By Masooma Haq
South Dakota Gov. Kristi Noem on Monday announced the formation of a national coalition to “Defend Title IX” to protect the rights of female athletes and keep competition fair.
During a press conference Monday morning, Noem said, “Today we’re announcing that we’re forming a coalition called DefendTitleIXNow.com,” referring to the federal law that prohibits discrimination based on sex in educational programs and activities. “The coalition will consist of athletes, leaders, and everybody who cares about protecting women’s sports.”
Noem said that the coalition is separate from the debate surrounding House Bill 1217, titled Promote Continued Fairness in Women’s Sports, which bars biological males from competing in women’s or girls’ sports, because the coalition’s focus will be on women’s rights and maintaining a fair competitive environment in women’s sports and Title IX, not transgender athletes rights.
However, the governor said one of the main motivators for creating the coalition is to build enough support to push back against any pressure from groups like the National Collegiate Athletic Association (NCAA), which insists on requiring biological males be included in girls’ sports.
“Once we have enough states on board, a coalition brought big enough where the NCAA [National Collegiate Athletic Association] cannot possibly punish us all, then we can guarantee fairness at the collegiate level,” Noem added.
Noem said after consulting legal scholars she decided that the coalition to protect Title IX will be far more effective and cost-efficient than getting into a legal battle about transgender women playing on female sports teams.
“We’ve been trying to figure out how to defend women’s sports effectively. These legal scholars think that South Dakota’s chances of winning a lawsuit against the NCAA are very low. When it comes to this issue if South Dakota passes a law that’s against their policy, they will likely take punitive action against us.”
Recently, a letter signed by more than 500 college athletes was sent to the NCAA urging the organization to “only operate championships and events in states that promote an inclusive atmosphere.”

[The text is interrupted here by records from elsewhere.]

@[simp] theorem tryMove_fuses (s : State) (d lt new : Nat) : fusesOf (tryMove s d lt new).ks = fusesOf s.ks := by
  unfold tryMove
  (try dsimp only)
  repeat' split
  all_goals (first | done | (simp [apply_ite (fun x : State => fusesOf x.ks)]; done) | rfl | (simp; rfl) | (refine foldl_fuses _ ?_ _ _; intro a x; dsimp only; repeat' split; all_goals (first | done | simp | rfl)))

@[simp] theorem dispatchTile_fuses (k i : Nat) (o : Op) (s : State) (x : Target) : fusesOf (dispatchTile k i o s x).ks = fusesOf s.ks := by
  unfold dispatchTile
  (try dsimp only)
  repeat' split
  all_goals (first | done | (simp [apply_ite (fun x : State => fusesOf x.ks)]; done) | rfl | (simp; rfl) | (refine foldl_fuses _ ?_ _ _; intro a x; dsimp only; repeat' split; all_goals (first | done | simp | rfl)))

@[simp] theorem mcGroupsOf_fuses (s : State) (k : Nat) (xs : List Target) : fusesOf (mcGroupsOf s k xs).ks = fusesOf s.ks := by
  unfold mcGroupsOf
  (try dsimp only)
  repeat' split
  all_goals (first | done | (simp [apply_ite (fun x : State => fusesOf x.ks)]; done) | rfl | (simp; rfl) | (refine foldl_fuses _ ?_ _ _; intro a x; dsimp only; repeat' split; all_goals (first | done | simp | rfl)))

@[simp] theorem dropGroups_fuses (s : State) (k : Nat) : fusesOf (dropGroups s k).ks = fusesOf s.ks := by
  unfold dropGroups
  (try dsimp only)
  repeat' split
  all_goals (first | done | (simp [apply_ite (fun x : State => fusesOf x.ks)]; done) | rfl | (simp; rfl) | (refine foldl_fuses _ ?_ _ _; intro a x; dsimp only; repeat' split; all_goals (first | done | simp | rfl)))

@[simp] theorem resetStaging_fuses (s : State) (xs : List Target) : fusesOf (resetStaging s xs).ks = fusesOf s.ks := by
  unfold resetStaging
  (try dsimp only)
  repeat' split
  all_goals (first | done | (simp [apply_ite (fun x : State => fusesOf x.ks)]; done) | rfl | (simp; rfl) | (refine foldl_fuses _ ?_ _ _; intro a x; dsimp only; repeat' split; all_goals (first | done | simp | rfl)))

@[simp] theorem dispatchKernel_fuses (s : State) (k i : Nat) (o : Op) : fusesOf (dispatchKernel s k i o).ks = fusesOf s.ks := by
  unfold dispatchKernel
  (try dsimp only)
  repeat' split
  all_goals (first | done | (simp [apply_ite (fun x : State => fusesOf x.ks)]; done) | rfl | (simp; rfl) | (refine foldl_fuses _ ?_ _ _; intro a x; dsimp only; repeat' split; all_goals (first | done | simp | rfl)))

@[simp] theorem startKernel_fuses (s : State) (k : Nat) (o : Op) : fusesOf (startKernel s k o).ks = fusesOf s.ks := by
  unfold startKernel
  (try dsimp only)
  repeat' split
  all_goals (first | done | (simp [apply_ite (fun x : State => fusesOf x.ks)]; done) | rfl | (simp; rfl) | (refine foldl_fuses _ ?_ _ _; intro a x; dsimp only; repeat' split; all_goals (first | done | simp | rfl)))

@[simp] theorem modFtn_fuses (s : State) (d : Nat) (f : Fountain → Fountain) : fusesOf (modFtn s d f).ks = fusesOf s.ks := by
  unfold modFtn
  (try dsimp only)
  repeat' split
  all_goals (first | done | (simp [apply_ite (fun x : State => fusesOf x.ks)]; done) | rfl | (simp; rfl) | (refine foldl_fuses _ ?_ _ _; intro a x; dsimp only; repeat' split; all_goals (first | done | simp | rfl)))

@[simp] theorem leaveFtn_fuses (s : State) (d k : Nat) : fusesOf (leaveFtn s d k).ks = fusesOf s.ks := by
  unfold leaveFtn
  (try dsimp only)
  repeat' split
  all_goals (first | done | (simp [apply_ite (fun x : State => fusesOf x.ks)]; done) | rfl | (simp; rfl) | (refine foldl_fuses _ ?_ _ _; intro a x; dsimp only; repeat' split; all_goals (first | done | simp | rfl)))

@[simp] theorem enterFtn_fuses (s : State) (d k : Nat) : fusesOf (enterFtn s d k).ks = fusesOf s.ks := by
  unfold enterFtn
  (try dsimp only)
  repeat' split
  all_goals (first | done | (simp [apply_ite (fun x : State => fusesOf x.ks)]; done) | rfl | (simp; rfl) | (refine foldl_fuses _ ?_ _ _; intro a x; dsimp only; repeat' split; all_goals (first | done | simp | rfl)))

@[simp] theorem failFtn_fuses (s : State) (d k : Nat) (code : Status) (addr ed : Nat) : fusesOf (failFtn s d k code addr ed).ks = fusesOf s.ks := by
  unfold failFtn
  (try dsimp only)
  repeat' split
  all_goals (first | done | (simp [apply_ite (fun x : State => fusesOf x.ks)]; done) | rfl | (simp; rfl) | (refine foldl_fuses _ ?_ _ _; intro a x; dsimp only; repeat' split; all_goals (first | done | simp | rfl)))

@[simp] theorem runGenerate_fuses (s : State) (k d : Nat) (o : Op) : fusesOf (runGenerate s k d o).ks = fusesOf s.ks := by
  unfold runGenerate
  (try dsimp only)
  repeat' split
  all_goals (first | done | (simp [apply_ite (fun x : State => fusesOf x.ks)]; done) | rfl | (simp; rfl) | (refine foldl_fuses _ ?_ _ _; intro a x; dsimp only; repeat' split; all_goals (first | done | simp | rfl)))

@[simp] theorem someLines_fuses (s : State) (k : Nat) (o : Op) : fusesOf (someLines s k o).ks = fusesOf s.ks := by
  unfold someLines
  (try dsimp only)
  repeat' split
  all_goals (first | done | (simp [apply_ite (fun x : State => fusesOf x.ks)]; done) | rfl | (simp; rfl) | (refine foldl_fuses _ ?_ _ _; intro a x; dsimp only; repeat' split; all_goals (first | done | simp | rfl)))

@[simp] theorem drawnE_fuses (s : State) (k : Nat) (o : Op) : fusesOf (drawnE s k o).1.ks = fusesOf s.ks := by
  unfold drawnE
  (try dsimp only)
  repeat' split
  all_goals (first | done | (simp [apply_ite (fun x : State => fusesOf x.ks)]; done) | rfl | (simp; rfl) | (refine foldl_fuses _ ?_ _ _; intro a x; dsimp only; repeat' split; all_goals (first | done | simp | rfl)))

@[simp] theorem sampleOne_fuses (s : State) (k d : Nat) : fusesOf (sampleOne s k d).ks = fusesOf s.ks := by
  unfold sampleOne
  (try dsimp only)
  repeat' split
  all_goals (first | done | (simp [apply_ite (fun x : State => fusesOf x.ks)]; done) | rfl | (simp; rfl) | (refine foldl_fuses _ ?_ _ _; intro a x; dsimp only; repeat' split; all_goals (first | done | simp | rfl)))

@[simp] theorem sampleMany_fuses (s : State) (k d n : Nat) : fusesOf (sampleMany s k d n).ks = fusesOf s.ks := by
  induction n generalizing s with
  | zero => rfl
  | succ n ih =>
    unfold sampleMany; (try dsimp only); repeat' split
    all_goals (first | rfl | simp [ih])

@[simp] theorem dispatchFtn_fuses (s : State) (k : Nat) (o : Op) (pos : Nat) : fusesOf (dispatchFtn s k o pos).ks = fusesOf s.ks := by
  unfold dispatchFtn
  (try dsimp only)
  repeat' split
  all_goals (first | done | (simp [apply_ite (fun x : State => fusesOf x.ks)]; done) | rfl | (simp; rfl) | (refine foldl_fuses _ ?_ _ _; intro a x; dsimp only; repeat' split; all_goals (first | done | simp | rfl)))

@[simp] theorem writeDigest_fuses (s : State) (k : Nat) (o : Op) (code : BitVec 8) : fusesOf (writeDigest s k o code).ks = fusesOf s.ks := by
  unfold writeDigest
  (try dsimp only)
  repeat' split
  all_goals (first | done | (simp [apply_ite (fun x : State => fusesOf x.ks)]; done) | rfl | (simp; rfl) | (refine foldl_fuses _ ?_ _ _; intro a x; dsimp only; repeat' split; all_goals (first | done | simp | rfl)))

@[simp] theorem commitOp_fuses (s : State) (k : Nat) (o : Op) (code : BitVec 8) (f : RecInfo → RecInfo) : fusesOf (commitOp s k o code f).ks = fusesOf s.ks := by
  unfold commitOp
  (try dsimp only)
  repeat' split
  all_goals (first | done | (simp [apply_ite (fun x : State => fusesOf x.ks)]; done) | rfl | (simp; rfl) | (refine foldl_fuses _ ?_ _ _; intro a x; dsimp only; repeat' split; all_goals (first | done | simp | rfl)))

@[simp] theorem restoreHeld_fuses (s : State) (k : Nat) (o : Op) : fusesOf (restoreHeld s k o).ks = fusesOf s.ks := by
  unfold restoreHeld
  (try dsimp only)
  repeat' split
  all_goals (first | done | (simp [apply_ite (fun x : State => fusesOf x.ks)]; done) | rfl | (simp; rfl) | (refine foldl_fuses _ ?_ _ _; intro a x; dsimp only; repeat' split; all_goals (first | done | simp | rfl)))

@[simp] theorem failHeld_fuses (s : State) (k : Nat) (o : Op) (own : Bool) : fusesOf (failHeld s k o own).ks = fusesOf s.ks := by
  unfold failHeld
  (try dsimp only)
  repeat' split
  all_goals (first | done | (simp [apply_ite (fun x : State => fusesOf x.ks)]; done) | rfl | (simp; rfl) | (refine foldl_fuses _ ?_ _ _; intro a x; dsimp only; repeat' split; all_goals (first | done | simp | rfl)))

@[simp] theorem holdOp_fuses (s : State) (k : Nat) (rs : List RunRec) : fusesOf (holdOp s k rs).ks = fusesOf s.ks := by
  unfold holdOp
  (try dsimp only)
  repeat' split
  all_goals (first | done | (simp [apply_ite (fun x : State => fusesOf x.ks)]; done) | rfl | (simp; rfl) | (refine foldl_fuses _ ?_ _ _; intro a x; dsimp only; repeat' split; all_goals (first | done | simp | rfl)))

@[simp] theorem dropContrib_fuses (s : State) (c : PartCtx) (d old : Nat) : fusesOf (dropContrib s c d old).ks = fusesOf s.ks := by
  unfold dropContrib
  (try dsimp only)
  repeat' split
  all_goals (first | done | (simp [apply_ite (fun x : State => fusesOf x.ks)]; done) | rfl | (simp; rfl) | (refine foldl_fuses _ ?_ _ _; intro a x; dsimp only; repeat' split; all_goals (first | done | simp | rfl)))

@[simp] theorem moveContribs_fuses (s : State) (k : Nat) (o : Op) : fusesOf (moveContribs s k o).ks = fusesOf s.ks := by
  unfold moveContribs
  split
  · rfl
  · refine foldl_fuses _ (fun a e => ?_) _ _
    split <;> simp

@[simp] theorem decide'_fuses (s : State) (k : Nat) (o : Op) : fusesOf (decide' s k o).ks = fusesOf s.ks := by
  unfold decide'
  (try dsimp only)
  repeat' split
  all_goals (first | done | (simp [apply_ite (fun x : State => fusesOf x.ks)]; done) | rfl | (simp; rfl) | (refine foldl_fuses _ ?_ _ _; intro a x; dsimp only; repeat' split; all_goals (first | done | simp | rfl)))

To date, close to 20 states have introduced legislation barring biological males from competing on female teams, including recently Mississippi Governor Tate Reeves, who signed such a bill for which his state is likely to be sued by civil rights and private organizations like the NCAA. Idaho was sued last year for such a bill.
Noem is trying to get around these legal issues by focusing on Title IX of the federal law. She said she is asking members of the coalition to sign a pledge to protect fairness in women’s sports.
The Pledge reads: “The undersigned agree that Title IX needs to be protected and that we commit to working together to keep fairness in women’s sports. We believe that only girls should play girls’ sports. Title IX was passed to protect fairness for women. The federal government should enforce Title IX in a way that protects fairness for women’s sports, rather than misusing it in a way that undermines fairness. The NCAA and other athletic sanctioning bodies should not take any adverse actions against any state or school that acts to protect fairness for women.”
The South Dakota governor said the coalition would refer to a person’s birth certificate designation to define their sexual identity.
Noem’s effort to protect the rights of biological female athletes by forming this national coalition is in sharp contrast to Democrats in the U.S. House of Representatives passing the Equality Act, which they say is an anti-discrimination set of laws aimed at giving transgender individuals equal rights under the law. Opponents say it would penalize religious people for their beliefs about marriage and biological sex.
Last week Noem made headlines when she returned House Bill 1217 to the legislature with a ‘style and form veto’ with suggested revisions she wants to be made before signing.
At Monday’s press conference she said she is still eager to sign the bill if the changes are made.
Former NFL players Hershel Walker and Jack Brewer spoke at Noem’s press conference as advocates for keeping biological males out of female sports competitions.
“Now, I can classify myself as a woman and compete in the Olympics and probably win a gold medal in certain events today [by simply] saying I’m a woman,” said Walker.